Поднимаясь по лестнице, я думал о том, что из всей домашней живности только индюки — существа злобные и мрачные, да к тому же они всегда пребывают в каком-то похоронном настроении. Даже перьев у них нет — разгуливают они, обросшие чем-то вроде клочков жженой бумаги, тряся своим отвратительным жабо, напоминающим о несчастье и болезнях, раке и геморрое одновременно.

Я открыл в комнате окно. От холода перехватило дыхание. Поверх крыш я смотрел в сторону того поместья, но перед глазами сплошной серой завесой стояли заросли ивняка, в которых даже с помощью бинокля невозможно было различить отдельных деревьев. Закрыв окно, я увидел, что линзы бинокля запотели. Протер их изнанкой свитера, но разглядеть поместье больше не пробовал. Потом достал из чулана старую подушку, привязал к одному из ее углов длинную веревку, другой конец которой перекинул через балку под потолком.
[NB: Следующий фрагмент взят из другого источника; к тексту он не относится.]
-- ==== Sys2Proof/Machine/Platform.lean ====
section
/-!
DEFINITION. What the platform's state says: module states (Table 16.4), ports and their dimensions (R380 to R382), the command table (Table
16.8), and how a Sutha command completes (R469, R474).
-/

namespace Sys2Proof.Machine

/-! ### Parts of the state -/

def State.port (s : State) (p : Nat) : Port := NMap.get s.ports Port.reset p
def State.setPort (s : State) (p : Nat) (x : Port) : State := { s with ports := NMap.set s.ports Port.reset p x }
def State.modPort (s : State) (p : Nat) (f : Port → Port) : State := State.setPort s p (f (State.port s p))
def State.regionPower (s : State) (r : Nat) : RegionPower := NMap.get s.power.regions RegionPower.reset r
def State.modRegionPower (s : State) (r : Nat) (f : RegionPower → RegionPower) : State :=
  { s with power := { s.power with regions := NMap.upd s.power.regions RegionPower.reset r f } }
def State.modProofer (s : State) (f : Proofer → Proofer) : State :=
  { s with power := { s.power with proofer := f s.power.proofer } }
def State.ring (s : State) (r : Nat) : Ring := NMap.get s.rings Ring.reset r
def State.setRing (s : State) (r : Nat) (x : Ring) : State := { s with rings := NMap.set s.rings Ring.reset r x }
def State.job (s : State) (t : Half) : Job := NMap.get s.jobs Job.reset t.toNat
def State.modJob (s : State) (t : Half) (f : Job → Job) : State := { s with jobs := NMap.upd s.jobs Job.reset t.toNat f }
def State.mailbox (s : State) (m : Nat) : Mailbox := NMap.get s.host.mailboxes Mailbox.reset m
def State.modMailbox (s : State) (m : Nat) (f : Mailbox → Mailbox) : State :=
  { s with host := { s.host with mailboxes := NMap.upd s.host.mailboxes Mailbox.reset m f } }
def State.programme (s : State) (i : Nat) : Programme := NMap.get s.bench Programme.reset i
def State.modProgramme (s : State) (i : Nat) (f : Programme → Programme) : State :=
  { s with bench := NMap.upd s.bench Programme.reset i f }
def NonVolatile.cellMap (v : NonVolatile) (b : Nat) : CellMap := NMap.get v.cellMaps CellMap.reset b

/-! ### Ports (R380 to R382, R391) -/

def portCount : Nat := 40
def portRegion (p : Nat) : Nat := p / 5
def portElectrical (p : Nat) : Bool := decide (p % 5 = 4)

/-- The link carries traffic: LIVE, or in recovery, which does not take it down (R447, R450). -/
def Port.up (x : Port) : Bool := decide (x.state = .live) || decide (x.state = .recovery)

/-- The difference set of a port's partner (R382). -/
def Port.difference (x : Port) (own : Nat) : Option Nat := x.partner.map (fun q => q.module ^^^ own)

/-- The one dimension of a difference set with a single bit. -/
def singleBit (x : Nat) : Option Nat := if x ≠ 0 ∧ x = 2 ^ Nat.log2 x then some (Nat.log2 x) else none

/-- The electrical port of region 7, which is not connected and stays in DETECT (R380). -/
def portUnwired (p : Nat) : Bool := portElectrical p && decide (portRegion p = 7)

/-- The difference set a port is wired for: an electrical port of region r to the tray position of the own one xor r + 1 (R380), an optical port to
a dimension (Table 13.5). -/
def wiredDifference (p : Nat) : Option Nat :=
  let r := portRegion p
  match p % 5 with
  | 0 => some (2 ^ (r + 3))
  | 1 => some (2 ^ ((r + 4) % 8 + 3))
  | 2 => if r % 4 = 3 then none else some (2 ^ (11 + r % 4))
  | 4 => if r = 7 then none else some (r + 1)
  | _ => none

/-- The dimension a port is wired for. -/
def wiredDimension (p : Nat) : Option Nat := (wiredDifference p).bind singleBit

/-- The dimension below D that a port serves: by its partner, else by its wiring. -/
def State.portDimension (s : State) (p : Nat) : Option Nat :=
  let d := match (State.port s p).partner with
    | some q => singleBit (q.module ^^^ s.moduleNumber)
    | none => wiredDimension p
  match d with
  | some k => if k < s.fabric.dim then some k else none
  | none => none

/-- A direction of the port carries fewer than eight lanes (R453). -/
def Port.narrow (x : Port) : Bool := Port.up x && (decide (x.rxMap.length < 8) || decide (x.txMap.length < 8))

/-! ### Module states (Table 16.4) -/

/-- More SERVICE fuses are blown than REARM fuses (R483). -/
def State.serviced (s : State) : Bool := decide (s.nv.rearmBlown < s.nv.serviceBlown)

/-- A condition of DEGRADED holds (Table 16.4). -/
def State.impaired (s : State) : Bool :=
  (List.range 8).any (fun r => (NMap.get s.regions Region.reset r).fenced)
    || (List.range 64).any (fun b => (NMap.get s.blocks Block.reset b).fenced)
    || (List.range portCount).any (fun p =>
      let x := State.port s p
      (State.portDimension s p).isSome && (Port.narrow x || decide (x.state = .held) || decide (x.state = .disabled)))
    || s.time.holdover

/-- STATE (Table 16.4). -/
def State.mode (s : State) : Mode :=
  match s.phase with
  | .off => .off
  | .aux => .aux
  | .boot => .boot
  | .selftest => .selftest
  | .faulted => .faulted
  | .up =>
    if State.serviced s || s.debug then .service
    else if s.joined then (if State.impaired s then .degraded else .joined)
    else if decide (s.fabric.dim = 0) || (List.range portCount).all (fun p => decide ((State.port s p).state = .disabled)) then .ready
    else .training

def Mode.code (m : Mode) : Nat :=
  match m with
  | .off => 0
  | .aux => 1
  | .boot => 2
  | .selftest => 3
  | .training => 4
  | .ready => 5
  | .joined => 6
  | .degraded => 7
  | .faulted => 8
  | .service => 9

/-! ### The command table (Table 16.8) -/

inductive MailboxClass where
  | r | m | p
  deriving DecidableEq, Repr, Inhabited

inductive ServedIn where
  | all | op | svc
  deriving DecidableEq, Repr, Inhabited

/-- One code of Table 16.8, with the arguments its table lists, of eight bytes each (assumption 30). -/
structure CommandRow where
  code : Nat
  cls : MailboxClass
  states : ServedIn
  arguments : Nat
  cancellable : Bool
  deriving DecidableEq, Repr, Inhabited

def commandRow (code : Nat) (cls : MailboxClass) (states : ServedIn) (arguments : Nat) : CommandRow :=
  { code := code, cls := cls, states := states, arguments := arguments, cancellable := [0x0210, 0x0222, 0x0700, 0x0702, 0x0803, 0x0F04].contains code }

def commandTable : List CommandRow :=
  [commandRow 0x0000 .r .all 0, commandRow 0x0001 .r .all 0, commandRow 0x0003 .r .all 1, commandRow 0x0010 .m .all 1,
   commandRow 0x0100 .r .all 1, commandRow 0x0101 .m .op 2, commandRow 0x0102 .m .all 1, commandRow 0x0103 .m .op 2,
   commandRow 0x0104 .m .all 1, commandRow 0x0200 .r .op 2, commandRow 0x0201 .r .op 1, commandRow 0x0202 .r .op 3,
   commandRow 0x0203 .m .op 3, commandRow 0x0210 .r .op 2, commandRow 0x0211 .m .all 1, commandRow 0x0220 .m .op 1]
  ++ [commandRow 0x0221 .r .op 1, commandRow 0x0222 .m .svc 2, commandRow 0x0223 .r .all 1, commandRow 0x0300 .r .op 8,
   commandRow 0x0301 .r .op 1, commandRow 0x0302 .r .op 1, commandRow 0x0303 .r .op 2, commandRow 0x0310 .r .op 3,
   commandRow 0x0311 .r .op 6, commandRow 0x0312 .r .op 3, commandRow 0x0313 .r .op 3, commandRow 0x0400 .m .op 3,
   commandRow 0x0401 .r .all 1, commandRow 0x0402 .r .all 3, commandRow 0x0403 .m .op 3, commandRow 0x0500 .r .op 1]
  ++ [commandRow 0x0501 .r .op 1, commandRow 0x0502 .r .op 2, commandRow 0x0503 .r .op 3, commandRow 0x0600 .r .op 2,
   commandRow 0x0700 .m .svc 1, commandRow 0x0701 .r .svc 2, commandRow 0x0702 .r .svc 5, commandRow 0x0703 .r .svc 3,
   commandRow 0x0704 .r .svc 3, commandRow 0x0705 .r .svc 2, commandRow 0x0800 .r .all 3, commandRow 0x0801 .r .all 2,
   commandRow 0x0802 .r .all 3, commandRow 0x0803 .r .all 3, commandRow 0x0804 .r .op 4, commandRow 0x0F00 .p .all 2]
  ++ [commandRow 0x0F01 .p .all 1, commandRow 0x0F02 .p .svc 2, commandRow 0x0F03 .p .all 0, commandRow 0x0F04 .p .svc 3,
   commandRow 0x0F10 .p .op 1, commandRow 0x0F11 .p .op 1, commandRow 0x0F12 .p .op 3]

def commandOf (code : Nat) : Option CommandRow := commandTable.find? (fun c => decide (c.code = code))

/-- Codes the out-of-band mailbox serves in AUX already, and from BOOT onward (R493). -/
def oobAlways : List Nat := [0x0000, 0x0001, 0x0100, 0x0802]
def oobFromBoot : List Nat := [0x0102, 0x0104, 0x0401, 0x0402, 0x0800, 0x0801, 0x0803]

/-- A command is served in a module state (R490, Table 16.4). -/
def servedIn (c : ServedIn) (m : Mode) : Bool :=
  match m with
  | .off => false
  | .aux => false
  | .boot => decide (c = .all)
  | .selftest => decide (c = .all)
  | .faulted => decide (c = .all)
  | .service => decide (c ≠ .op)
  | _ => true

/-- Served in the state the module is in, by the mailbox asked: over SMBus the codes of R493 from AUX, or from BOOT, onward. -/
def State.served (s : State) (mb : Nat) (c : CommandRow) : Bool :=
  if mb = 16 then decide (s.phase ≠ .off) && (oobAlways.contains c.code || decide (s.phase ≠ .aux))
  else servedIn c.states (State.mode s)

/-! ### Completion (R469, R474) -/

/-- Step 5 of R474: the completion word, DONE_TIME, RES, then BUSY clear and DONE set. -/
def State.complete (s : State) (mb result : Nat) (res : List Byte) : State :=
  State.modMailbox s mb (fun m =>
    { m with
      result := result, resLen := res.length, doneSeq := m.ackSeq, progress := 0, doneTime := s.timebase
      res := res.zipIdx.foldl (fun r bi => NMap.set r 0 bi.2 bi.1) [], report := [], busy := false, done := true, running := none })

/-- Completion with values whose byte layout in RES the spec does not give: RES_LEN, and the bytes, are free (assumption 31). -/
def State.completeReport (s : State) (mb result : Nat) (values : List Nat) : State :=
  let f := State.free s
  let limit := if mb = 16 then 256 else 2048
  State.modMailbox (State.complete f.2 mb result []) mb (fun m =>
    { m with resLen := (Config.freeWord f.1).toNat % (limit + 1), report := values })

/-- What a long operation has so far (R477): the values stand in RES, RES_LEN covers complete records only; their bytes are free (assumption 31). -/
def State.reportSoFar (s : State) (mb : Nat) (values : List Nat) : State :=
  let f := State.free s
  let limit := if mb = 16 then 256 else 2048
  State.modMailbox f.2 mb (fun m => { m with resLen := (Config.freeWord f.1).toNat % (limit + 1), report := values })

/-- Results to a host address: by DMA, which needs Bus Master Enable (R464, R473); over SMBus, up to 240 bytes from a result offset (R493). -/
def State.deliver (s : State) (mb dst result : Nat) (bytes : List Byte) : State :=
  if mb = 16 then State.complete s mb result ((bytes.drop dst).take 240)
  else if s.host.busMaster then State.complete (State.emit s (.hostWrite dst bytes)) mb result []
  else State.complete s mb 0xFFFB []

/-- The same for values whose layout in host memory the spec does not give. -/
def State.deliverReport (s : State) (mb dst result : Nat) (values : List Nat) : State :=
  if mb = 16 then State.completeReport s mb result values
  else if s.host.busMaster then State.complete (State.emit s (.hostReport dst values)) mb result []
  else State.complete s mb 0xFFFB []

/-- Commands of one number here may act on the same object (R478): windows and memory, rings and jobs with their collectives and checkpoints, and so
on; 0: a command that acts on none that another changes. DESIGN CHOICE (assumption 104). -/
def commandFamily (code : Nat) : Nat :=
  if code < 0x10 then 0
  else if code = 0x0010 then 16
  else if code = 0x0F00 then 1
  else if code = 0x0F04 then 2
  else if code = 0x0600 ∨ code = 0x0701 ∨ code / 256 = 5 then 3
  else if code = 0x0F12 then 4
  else if code = 0x0F10 ∨ code = 0x0F11 then 17
  else code / 256

/-- Mailbox `a` was acknowledged before `b` (R478): by ACK_TIME, and then by number. -/
def State.ackedBefore (s : State) (a b : Nat) : Bool :=
  let x := (State.mailbox s a).ackTime
  let y := (State.mailbox s b).ackTime
  decide (x < y) || (decide (x = y) && decide (a < b))

/-- A command accepted earlier that may act on the same object has not begun: this one waits for it (R478). -/
def State.behind (s : State) (mb code : Nat) : Bool :=
  decide (commandFamily code ≠ 0) && (List.range 17).any (fun m => decide (m ≠ mb) && State.ackedBefore s m mb &&
    (State.mailbox s m).running.elim false (fun k => decide (k.stage = 0) && decide (commandFamily k.code = commandFamily code)))

/-- A command acts only while its mailbox runs its code (assumption 32), and begins when it is its turn. -/
def State.runs (s : State) (mb code : Nat) : Option Running :=
  match (State.mailbox s mb).running with
  | some k => if decide (k.code = code) && (decide (k.stage ≠ 0) || !State.behind s mb code) then some k else none
  | none => none

/-- A command that reads its arguments or data from host memory (R473): without Bus Master Enable it completes with 0xFFFB. -/
def State.reading (s : State) (mb : Nat) (f : State → State) : State :=
  if mb ≠ 16 ∧ s.host.busMaster = false then State.complete s mb 0xFFFB [] else f s

/-- How far the command of a mailbox is: steps it has taken (R477). -/
def State.stage (s : State) (mb : Nat) : Nat := ((State.mailbox s mb).running.map (·.stage)).getD 0

/-- Set PROGRESS of a long operation (R477). -/
def State.progress (s : State) (mb n : Nat) : State := State.modMailbox s mb (fun m => { m with progress := n % 2 ^ 16 })

/-- A long operation has finished a unit and goes on with the next (R477); `values`: what it keeps. -/
def State.goOn (s : State) (mb : Nat) (values : List Nat) : State :=
  State.modMailbox s mb (fun m => { m with running := m.running.map (fun k => { k with stage := k.stage + 1, values := values }) })

/-- A unit of `n` records, `before` of which others came, goes to a host address (R477); with the last of them the command completes. Bus Master Enable
off ends it (R464). -/
def State.deliverUnit (s : State) (mb dst before n : Nat) (bytes : List Byte) (values : List Nat) (last : Bool) : State :=
  if last then State.progress (State.deliver s mb dst 0 bytes) mb (if mb = 16 ∨ s.host.busMaster then before + n else before)
  else if !s.host.busMaster then State.progress (State.complete s mb 0xFFFB []) mb before
  else State.progress (State.goOn (State.emit s (.hostWrite dst bytes)) mb values) mb (before + n)

/-- Run `f` for the mailbox, where it runs that code. -/
def State.command (s : State) (mb code : Nat) (f : State → State) : Host.Outcome State Fault Refusal :=
  match State.runs s mb code with
  | some _ => .next (f s)
  | none => .next s

/-- Complete a running command with a common result (Table 16.7); a checkpoint that it ran is over. -/
def State.endCommand (s : State) (mb result : Nat) : State :=
  let tags := (s.jobs.filter (fun e => e.2.checkpoint.elim false (fun k => decide (k.mailbox = mb)))).map (·.1)
  State.complete (tags.foldl (fun s t => State.modJob s (BitVec.ofNat 16 t) (fun j => { j with checkpoint := none })) s) mb result []

/-- Complete every BUSY command that `p` picks with a common result. -/
def State.endCommands (s : State) (result : Nat) (p : Running → Bool) : State :=
  (List.range 17).foldl (fun s mb =>
    match (State.mailbox s mb).running with
    | some k => if p k then State.endCommand s mb result else s
    | none => s) s

/-! ### The alarm table's summary (Table 16.3) -/

/-- Bits [47:40] of the status word from the outstanding alarms: code group g shows in bit 47 − g (R526). -/
def Telemetry.summary (t : Telemetry) : Nat :=
  let codes := t.alarms.map (·.code) ++ t.reserved.map (fun e => e.2.code)
  maskOf (dedupe (codes.map (fun c => 7 - c / 32)))

end Sys2Proof.Machine
end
Подтянул подушку вверх и наступил на веревку ногой. Затем вынул из кармана перочинный нож и раскрыл его. Пригнувшись, словно хищный зверь, я угрожающе занес нож. Отпустил веревку, и не успела подушка упасть, как я бросился на нее и всадил нож по самую рукоятку. Это упражнение я повторил несколько раз, после чего из дыр во все стороны полезли перья.